Anthropic closes $30B round at $350B valuation with Founders Fund, GIC, Microsoft, Nvidia
Feb 12, 2026
Key Points
- Anthropic closes $30 billion funding round at $350 billion valuation, upsized from initial $20 billion, with Founders Fund, Microsoft, and Nvidia among backers.
- The AI lab discloses $14 billion annual run rate after tripling revenue from $1 billion in January 2025, marking one of the fastest AI ramps on record.
- Founders Fund's investment gives Peter Thiel concentrated positions across three AI labs—xAI, OpenAI, and Anthropic—betting on category winners despite Thiel's public skepticism of AI's societal benefits.
Summary
Anthropic closed a $30 billion funding round at a $350 billion valuation, upsized from initial reports of $20 billion. Founders Fund, D.E. Shaw, and Dragoneer led the round, with participation from GIC (Singapore's sovereign wealth fund), Microsoft, and Nvidia.

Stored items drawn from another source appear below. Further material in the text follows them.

-- ==== Sys2Proof/Machine/Post.lean ====
section
/-!
DEFINITION. The posting instructions (R259 to R261, R310 to R315, R318, R324, R325, R404 to R407, R411): the records that
engine instructions build, `POSTM` and `POSTR`, bundles and guard markers.
-/

namespace Sys2Proof.Machine

open Sys2Proof.Bits

/-! ### Records built by an instruction -/

/-- What an instruction says of the header (R259, R324). -/
structure Head where
  kind : Nat
  engine : Nat
  stage : BitVec 3
  ts : Bool
  flow : Bool

/-- The step of a step code, as its 16 bits of word 9 (R260). -/
def stepWord (st : Step) : Nat :=
  match st.toNat with
  | 0 => 1 | 1 => 2 | 2 => 4 | 3 => 8 | 5 => 0xFFFF | 6 => 0xFFFE | _ => 0

/-- Word 9 from the steps of slots 0, 1 and 2; an absent slot has none (R260). -/
def stepsWord (boxes : List Word) (st : List (Option Step)) : Word :=
  let at' (q : Nat) : Nat :=
    match (st[q]?).bind id with
    | some c => if bit ((boxes[q]?).getD 0) 63 then stepWord c * 2 ^ (16 * q) else 0
    | none => 0
  BitVec.ofNat 64 (at' 0 + at' 1 + at' 2)

/-- A box slot filled from an optional field: 0 leaves it invalid (R261). -/
def optSlot (c : Core) (g : GReg) : Word := if g.val = 0 then 0 else c.rg g

/-- The sixteen words of a built record: the header with bnd_chk, up to six boxes, words 7 to 10 (R259). -/
def buildRecord (h : Head) (boxes : List Word) (w7 w8 w9 w10 : Word) : List Word :=
  let b (v : Bool) (i : Nat) : Nat := if v then 2 ^ i else 0
  let bnd := boxes.any fun w => match Box.ofWord w with | some x => x.space == .sp && x.writes && x.bndEn | none => false
  let w0 : Word := BitVec.ofNat 64 (h.kind + h.engine * 2 ^ 8 + h.stage.toNat * 2 ^ 11 + b h.ts 14 + b bnd 17 + b h.flow 18)
  let box (i : Nat) : Word := (boxes[i]?).getD 0
  [w0, box 0, box 1, box 2, box 3, box 4, box 5, w7, w8, w9, w10, 0, 0, 0, 0, 0]

/-- A record posted by an instruction in its plain or its .NB form (R259, R291). -/
def postInstr (nb : NB) (ws : Core → List Word) (s : State) : OpRes :=
  let c := s.core
  match postRecord c (s.ownLid (s.tenantOf s.cur)) (ws c) with
  | .fault t => .trap t s
  | .full => match nb with | none => .stall s | some p => onReg s fun c => c.wp p false
  | .posted c' => .ok (s.setCore s.cur (match nb with | none => c' | some p => c'.wp p true))

/-! ### Matrix, stream and transpose (R261) -/

/-- `MLDST`. -/
def opMldst (nb : NB) (ga gb : GReg) (sx sy : SReg) (st0 st1 : Step) (ts : Bool) (stage : BitVec 3) : State → OpRes :=
  postInstr nb fun c =>
    let bs := [c.rg ga, optSlot c gb]
    buildRecord ⟨0x01, 0, stage, ts, false⟩ bs (c.rs sy) (c.rs sx) (stepsWord bs [some st0, some st1]) 0

/-- `MSWAP`. -/
def opMswap (nb : NB) (ts : Bool) (stage : BitVec 3) : State → OpRes :=
  postInstr nb fun _ => buildRecord ⟨0x02, 0, stage, ts, false⟩ [] 0 0 0 0

/-- `MZERO`. -/
def opMzero (nb : NB) (ga : GReg) (sy : SReg) (ts : Bool) (stage : BitVec 3) : State → OpRes :=
  postInstr nb fun c => buildRecord ⟨0x03, 0, stage, ts, false⟩ [c.rg ga] (c.rs sy) 0 0 0

/-- `MSTREAM`. -/
def opMstream (nb : NB) (ga gb gc : GReg) (sx sy : SReg) (st0 st2 : Step) (ts : Bool) (stage : BitVec 3) : State → OpRes :=
  postInstr nb fun c =>
    let bs := [c.rg ga, c.rg gb, optSlot c gc]
    buildRecord ⟨0x04, 0, stage, ts, false⟩ bs (c.rs sy) (c.rs sx) (stepsWord bs [some st0, none, some st2]) 0

/-- `MDRAIN`. -/
def opMdrain (nb : NB) (ga gb gc : GReg) (sx sy : SReg) (st1 : Step) (ts : Bool) (stage : BitVec 3) : State → OpRes :=
  postInstr nb fun c =>
    let bs := [c.rg ga, c.rg gb, optSlot c gc]
    buildRecord ⟨0x05, 0, stage, ts, false⟩ bs (c.rs sy) (c.rs sx) (stepsWord bs [none, some st1]) 0

/-- `MEPI`: the store it loads gives its engine (R275). -/
def opMepi (nb : NB) (ga : GReg) (sx sy : SReg) (ts : Bool) (stage : BitVec 3) : State → OpRes :=
  postInstr nb fun c =>
    buildRecord ⟨0x06, if bit (c.rs sy) 16 then 1 else 0, stage, ts, false⟩ [c.rg ga] (c.rs sy) (c.rs sx) 0 0

/-- `SMAP`. -/
def opSmap (nb : NB) (ga gb gc gx : GReg) (sx sy : SReg) (st0 st1 st2 : Step) (stage : BitVec 3) : State → OpRes :=
  postInstr nb fun c =>
    let bs := [c.rg ga, optSlot c gb, c.rg gc, optSlot c gx]
    buildRecord ⟨0x10, 1, stage, false, false⟩ bs (c.rs sy) (c.rs sx) (stepsWord bs [some st0, some st1, some st2]) 0

/-- `SRED`. -/
def opSred (nb : NB) (ga gb : GReg) (sx sy : SReg) (st0 : Step) (stage : BitVec 3) : State → OpRes :=
  postInstr nb fun c =>
    let bs := [c.rg ga, optSlot c gb]
    buildRecord ⟨0x11, 1, stage, false, false⟩ bs (c.rs sy) (c.rs sx) (stepsWord bs [some st0]) 0

/-- `XPOSE`. -/
def opXpose (nb : NB) (ga gb : GReg) (sx sy : SReg) (st0 st1 : Step) (stage : BitVec 3) : State → OpRes :=
  postInstr nb fun c =>
    let bs := [c.rg ga, c.rg gb]
    buildRecord ⟨0x18, 2, stage, false, false⟩ bs (c.rs sy) (c.rs sx) (stepsWord bs [some st0, some st1]) 0

/-! ### Copies and rings (R324, R325) -/

/-- `COPY`. -/
def opCopy (nb : NB) (ga gb : GReg) (sx sy sz sw : SReg) (ord : Bool) (stage : BitVec 3) : State → OpRes :=
  postInstr nb fun c => buildRecord ⟨0x20, 3, stage, false, ord⟩ [c.rg ga, c.rg gb] (c.rs sy) (c.rs sx) (c.rs sz) (c.rs sw)

/-- `GATHER`. -/
def opGather (nb : NB) (ga gb gc : GReg) (sx sy sz sw : SReg) (ord : Bool) (stage : BitVec 3) : State → OpRes :=
  postInstr nb fun c => buildRecord ⟨0x21, 3, stage, false, ord⟩ [c.rg ga, c.rg gb, c.rg gc] (c.rs sy) (c.rs sx) (c.rs sz) (c.rs sw)

/-- `SCATTER`. -/
def opScatter (nb : NB) (ga gb gc : GReg) (sx sy sz sw : SReg) (ord : Bool) (stage : BitVec 3) : State → OpRes :=
  postInstr nb fun c => buildRecord ⟨0x22, 3, stage, false, ord⟩ [c.rg ga, c.rg gb, c.rg gc] (c.rs sy) (c.rs sx) (c.rs sz) (c.rs sw)

/-- `SUBSCR`. -/
def opSubscr (nb : NB) (ga gb : GReg) (sx sy sz : SReg) (stage : BitVec 3) : State → OpRes :=
  postInstr nb fun c => buildRecord ⟨0x23, 3, stage, false, false⟩ [c.rg ga, c.rg gb] (c.rs sy) (c.rs sx) (c.rs sz) 0

/-- `RINGPOP`. -/
def opRingpop (nb : NB) (ga : GReg) (sx : SReg) (stage : BitVec 3) : State → OpRes :=
  postInstr nb fun c => buildRecord ⟨0x30, 5, stage, false, false⟩ [c.rg ga] 0 (c.rs sx) 0 0

/-- `RINGPUSH`. -/
def opRingpush (nb : NB) (ga : GReg) (sx : SReg) (stage : BitVec 3) : State → OpRes :=
  postInstr nb fun c => buildRecord ⟨0x31, 5, stage, false, false⟩ [c.rg ga] 0 (c.rs sx) 0 0

/-- `COLL` (R411). -/
def opColl (nb : NB) (ga gb : GReg) (sx sy sz : SReg) (ord : Bool) (stage : BitVec 3) : State → OpRes :=
  postInstr nb fun c => buildRecord ⟨0x28, 4, stage, false, ord⟩ [c.rg ga, c.rg gb] (c.rs sy) (c.rs sx) (c.rs sz) 0

/-- `TSTART` (R318). -/
def opTstart (nb : NB) (ga : GReg) : State → OpRes :=
  postInstr nb fun c => buildRecord ⟨0x3C, 0, 0, true, false⟩ [optSlot c ga] 0 0 0 0

/-! ### Bundles and units (R81, R83, R310 to R315, R432) -/

/-- A bundle or guard instruction: a control fault in a handler (R432). -/
def outsideHandler (go : State → OpRes) (s : State) : OpRes := if s.core.inHandler then controlFault 0x0B s else go s

/-- `BUNDLE` (R81, R310). -/
def opBundle : State → OpRes :=
  outsideHandler fun s =>
    if s.core.board.bundle.isSome then .trap (recordFault 0 0) s
    else onReg s fun c => c.withBoard fun b => { b with bundle := some ⟨0, none⟩ }

/-- `BEND` (R81, R82, R310): with no bundle open it has no effect. -/
def opBend : State → OpRes :=
  outsideHandler fun s =>
    match s.core.board.bundle with
    | none => .ok s
    | some b =>
      let s1 := s.on fun c => c.withBoard fun d => { d with bundle := none }
      .ok (match b.head with | some h => s1.finishBundle s.cur h | none => s1)

/-- `GUARD` (R311): the sixteen words it posts as. -/
def opGuard (nb : NB) (k : Fin 16) (ga gb gc gd ge gf : GReg) : State → OpRes :=
  outsideHandler <| postInstr nb fun c =>
    buildRecord ⟨0x38, 5, 0, false, false⟩ [c.rg ga, optSlot c gb, optSlot c gc, optSlot c gd, optSlot c ge, optSlot c gf]
      0 (BitVec.ofNat 64 k.val) 0 0

/-- A marker of the open unit (R83, R312): it closes section `old` and opens section `new`, and takes a sequence
number. -/
def marker (old new : Nat) : State → OpRes :=
  outsideHandler fun s =>
    match s.core.openUnit with
    | some u =>
      if u.sect != old || s.core.board.bundle.isSome then .trap (recordFault 0 0) s
      else onReg s fun c => (c.onUnit u.guardSeq fun v => { v with sect := new }).withBoard fun b => { b with nextSeq := b.nextSeq + 1 }
    | none => .trap (recordFault 0 0) s

/-- `GCHECK` (R83, R312). -/
def opGcheck : State → OpRes := marker 1 2

/-- `GEXACT` (R83, R312). -/
def opGexact : State → OpRes := marker 2 3

/-- `GEND` (R83, R312). -/
def opGend : State → OpRes := marker 3 0

/-! ### Record areas (R91, R92, R295) -/

/-- A record area: its box, the capability of an HBM area, and how many records it holds. -/
structure Area where
  box : Box
  cap : Cap
  capacity : Nat

/-- The area a region register names, checked (R295). -/
def recordArea (c : Core) (own : Nat → Bool) (g : GReg) : Except Trap Area :=
  match Box.ofWord (c.rg g) with
  | none => .error (regionFault 0)
  | some b =>
    if !b.reads || !(b.fullRow || b.space == .hbm) then .error (regionFault 0)
    else match checkBox ⟨c, own, false, 0, []⟩ 0 b with
      | .error t => .error t
      | .ok cap => .ok ⟨b, cap, Nat.min 65535 (if b.space == .sp then 4 * b.rowCnt else 32 * b.granCnt)⟩

/-- The byte of the scratchpad or of the object at which record `i` stands (R295). -/
def Area.at' (a : Area) (i : Nat) : Nat := (if a.box.space == .sp then a.box.rowLo * 512 else a.box.granOff * 4096) + 128 * i

/-- Cells of records `i` to `i + n - 1`. -/
def Area.cells (a : Area) (i n : Nat) : Cells :=
  if a.box.space == .sp then spCells (a.at' i) (128 * n) else objCells (Cap.obj a.cap) (a.at' i) (128 * n)

/-- The records lie in a write footprint of an unretired task, or in a slot that a ring has still to fill (R296, R344). -/
def areaBusy (c : Core) (f : Cells) : Bool :=
  c.board.entries.any (fun e => e.post.laterFoots.any fun g => g.writes && g.cells.meets f) || c.ringWaits f false

/-- Earlier device-memory accesses of the thread that must be performed before bytes of an object are read with
acquire ordering have not been (R352, R353, R385). -/
def areaPending (c : Core) (obj a n : Nat) : Bool :=
  !c.mayPerform ⟨c.grp.opBase.getD c.nextOp, c.grp.opBase.getD c.nextOp, c.groups, 0, .load .n64 0, Cap.make obj 0 0 0, a, n, .acq, .sys, 0, 0, 0, .queued, 0⟩

/-- What reading records gives: their bytes, a wait, or a fault. -/
inductive AreaRead where
  | bytes (bs : Bytes) (s : State)
  | wait (s : State)
  | fault (t : Trap) (s : State)

/-- Records `i` to `i + n - 1` of an area, read with acquire ordering (R92). -/
def readArea (s : State) (a : Area) (i n : Nat) : AreaRead :=
  let c := s.core
  let x := a.at' i
  let obj := Cap.obj a.cap
  if areaBusy c (a.cells i n) then .wait s
  else if a.box.space == .sp then
    if (List.range n).any fun k => c.eng.bad.contains (.row (c.phys ((x + 128 * k) / 512))) then
      .fault (.precise 0x12 0 (BitVec.ofNat 64 x)) s
    else .bytes (c.spBytes x (128 * n)) s
  else if areaPending c obj x (128 * n) then .wait s
  else match s.routeOf obj with
    | some (.peer lid far) =>
      (match s.peerAsk s.cur c.trapOp .thread (s.tenantOf s.cur) lid (travelCap a.cap far) x (.read (128 * n)) true true c.stamp with
       | .ok bs s1 => .bytes bs (s1.dropAsks s.cur c.trapOp .thread)
       | .fault f => .fault (.precise f.cause f.reason (f.detail.getD (BitVec.ofNat 64 x))) (s.dropAsks s.cur c.trapOp .thread)
       | .wait s1 => .wait s1)
    | _ => match s.portAccess (s.tenantOf s.cur) obj x (.read (128 * n)) c.stamp with
      | .done bs stamp s1 => .bytes bs (s1.on fun c => c.raiseStamp stamp)
      | .fault cause => .fault (.precise cause 0 (BitVec.ofNat 64 x)) s
      | .page _ => .wait s
      | .hold s1 => .wait s1

/-- The doublewords of a record. -/
def recordWords (bs : Bytes) : List Word := (List.range 16).map fun i => wordOfBytes ((bs.drop (8 * i)).take 8)

/-- The record is sealed with a sequence number (R91). -/
def isSealed (bs : Bytes) (seq : BitVec 32) : Bool :=
  let w := wordOfBytes ((bs.drop 120).take 8)
  field w 0 32 == seq && field w 32 32 == crc32c (bs.take 124)

/-- A cursor (R295). -/
def cursor (i : Nat) (seq : BitVec 32) : Word := BitVec.ofNat 64 (i * 2 ^ 48 + seq.toNat)

/-- The record index in a record fault's `%einfo` (R426). -/
def atRecord (i : Nat) (t : Trap) : Trap := if t.cause = 0x04 then { t with info := t.info ||| BitVec.ofNat 64 (i % 65536 * 65536) } else t

/-! ### `POSTM` -/

/-- How the loop of R296 leaves off: at a reason, waiting, or at a fault; with the cursor, the count and the state. -/
inductive PostmEnd where
  | stop (why i : Nat) (seq : BitVec 32) (n : Nat) (s : State)
  | wait (i : Nat) (seq : BitVec 32) (n : Nat) (s : State)
  | fault (t : Trap) (i : Nat) (seq : BitVec 32) (n : Nat) (s : State)

/-- The loop of R296 from record `i` with `n` posted. -/
def postmLoop (a : Area) (lim : Nat) : Nat → Nat → BitVec 32 → Nat → State → PostmEnd
  | 0, i, seq, n, s => .stop 0 i seq n s
  | fuel + 1, i, seq, n, s =>
    if lim ≤ n then .stop 0 i seq n s
    else if a.capacity ≤ i then .stop 1 i seq n s
    else if s.core.preemptAsked then .stop 4 i seq n (s.dropAsks s.cur s.core.trapOp .thread)
    else match readArea s a i 1 with
      | .wait s1 => .wait i seq n s1
      | .fault t s1 => .fault t i seq n s1
      | .bytes bs s1 =>
        if !isSealed bs seq then .stop 2 i seq n s1
        else if !s1.core.room false then .stop 3 i seq n s1
        else
          let ws := recordWords bs
          let kind := nfield ((ws[0]?).getD 0) 0 8
          if 0x38 ≤ kind ∧ kind ≤ 0x3B then .fault (atRecord i (recordFault 0 0)) i seq n s1
          else match postRecord s1.core (s1.ownLid (s1.tenantOf s1.cur)) ws with
            | .fault t => .fault (atRecord i t) i seq n s1
            | .full => .stop 3 i seq n s1
            | .posted c => postmLoop a lim fuel (i + 1) (seq + 1) (n + 1) (s1.setCore s1.cur c)

/-- `POSTM` (R295 to R297). A fault leaves the cursor at the record and the count posted. -/
def opPostm (nb : NB) (ga : GReg) (sx sy : SReg) (s : State) : OpRes :=
  let c := s.core
  let finish (cur res : Word) (s : State) : State := s.on fun c => (({ c with wait := .none } : Core).ws sx cur).ws sy res
  let predicate (v : Bool) (s : State) : State := match nb with | none => s | some p => s.on fun c => c.wp p v
  match recordArea c (s.ownLid (s.tenantOf s.cur)) ga with
  | .error t => .trap t s
  | .ok a =>
    let (lim, n0, cur) := match c.wait with
      | .postm _ _ lim n cur => (lim, n, cur)
      | _ => (Nat.min (c.rs sy).toNat 512, 0, c.rs sx)
    let fresh := match c.wait with | .postm .. => false | _ => true
    if fresh && !c.room false then
      match nb with
      | none => .stall s
      | some _ => .ok (predicate false (s.on fun c => c.ws sy 0x6000000000000000))
    else
      match postmLoop a lim 513 (nfield cur 48 16) (field cur 0 32) n0 s with
      | .stop why i seq n s1 => .ok (predicate true (finish (cursor i seq) (BitVec.ofNat 64 (why * 2 ^ 61 + n)) s1))
      | .wait i seq n s1 => .stall (s1.on fun c => { c with wait := .postm sx sy lim n (cursor i seq) })
      | .fault t i seq n s1 => .trap t (finish (cursor i seq) (BitVec.ofNat 64 n) s1)

/-! ### `POSTR` (R404 to R407) -/

/-- Records in the outbound post buffer (R406). -/
def Core.outbound (c : Core) : Nat := (c.outPosts.map fun o => o.msg.recs.length).sum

The company disclosed $14 billion in annual run rate revenue, growing over 10% per year for the past three years. Anthropic moved from $0 in 2023 to $100 million in 2024 to $1 billion in January 2025 to $14 billion today, representing one of the fastest revenue ramps in AI.
Founders Fund's concentrated bet
Founders Fund's participation reflects Peter Thiel's power-law thesis of concentrated positions in category winners. The fund now holds major positions in three AI labs: xAI (through SpaceX), OpenAI (Thiel was an early backer), and Anthropic. When Google acquired DeepMind for $600 million in 2014, Founders Fund's early $2.5 million check ended up owning more equity than all co-founders and employees combined.
Thiel has been publicly skeptical of AI's benefits, framing crypto as libertarian and AI as consolidating. His fund's portfolio suggests a different calculation, though: these are category-defining bets in massive markets regardless of philosophical reservations about the tools themselves.
Enterprise implementation as the real moat
Forward-deployed engineers represent the understated competitive advantage. As AI tools improve, rolling them into Fortune 500 workflows faces structural friction. Employees have no incentive to change established routines. Deploying agentic workflows at scale requires people embedded inside organizations who can prototype, iterate, and build internal adoption. That labor-intensive phase, not the model itself, becomes the differentiator.
Competitive positioning
It remains unclear whether Anthropic and OpenAI are in truly separate markets (consumer AI and search versus enterprise agents and code) or simply both winning in overlapping categories. Founders Fund's dual positions suggest either market divergence or hedging across the two largest labs.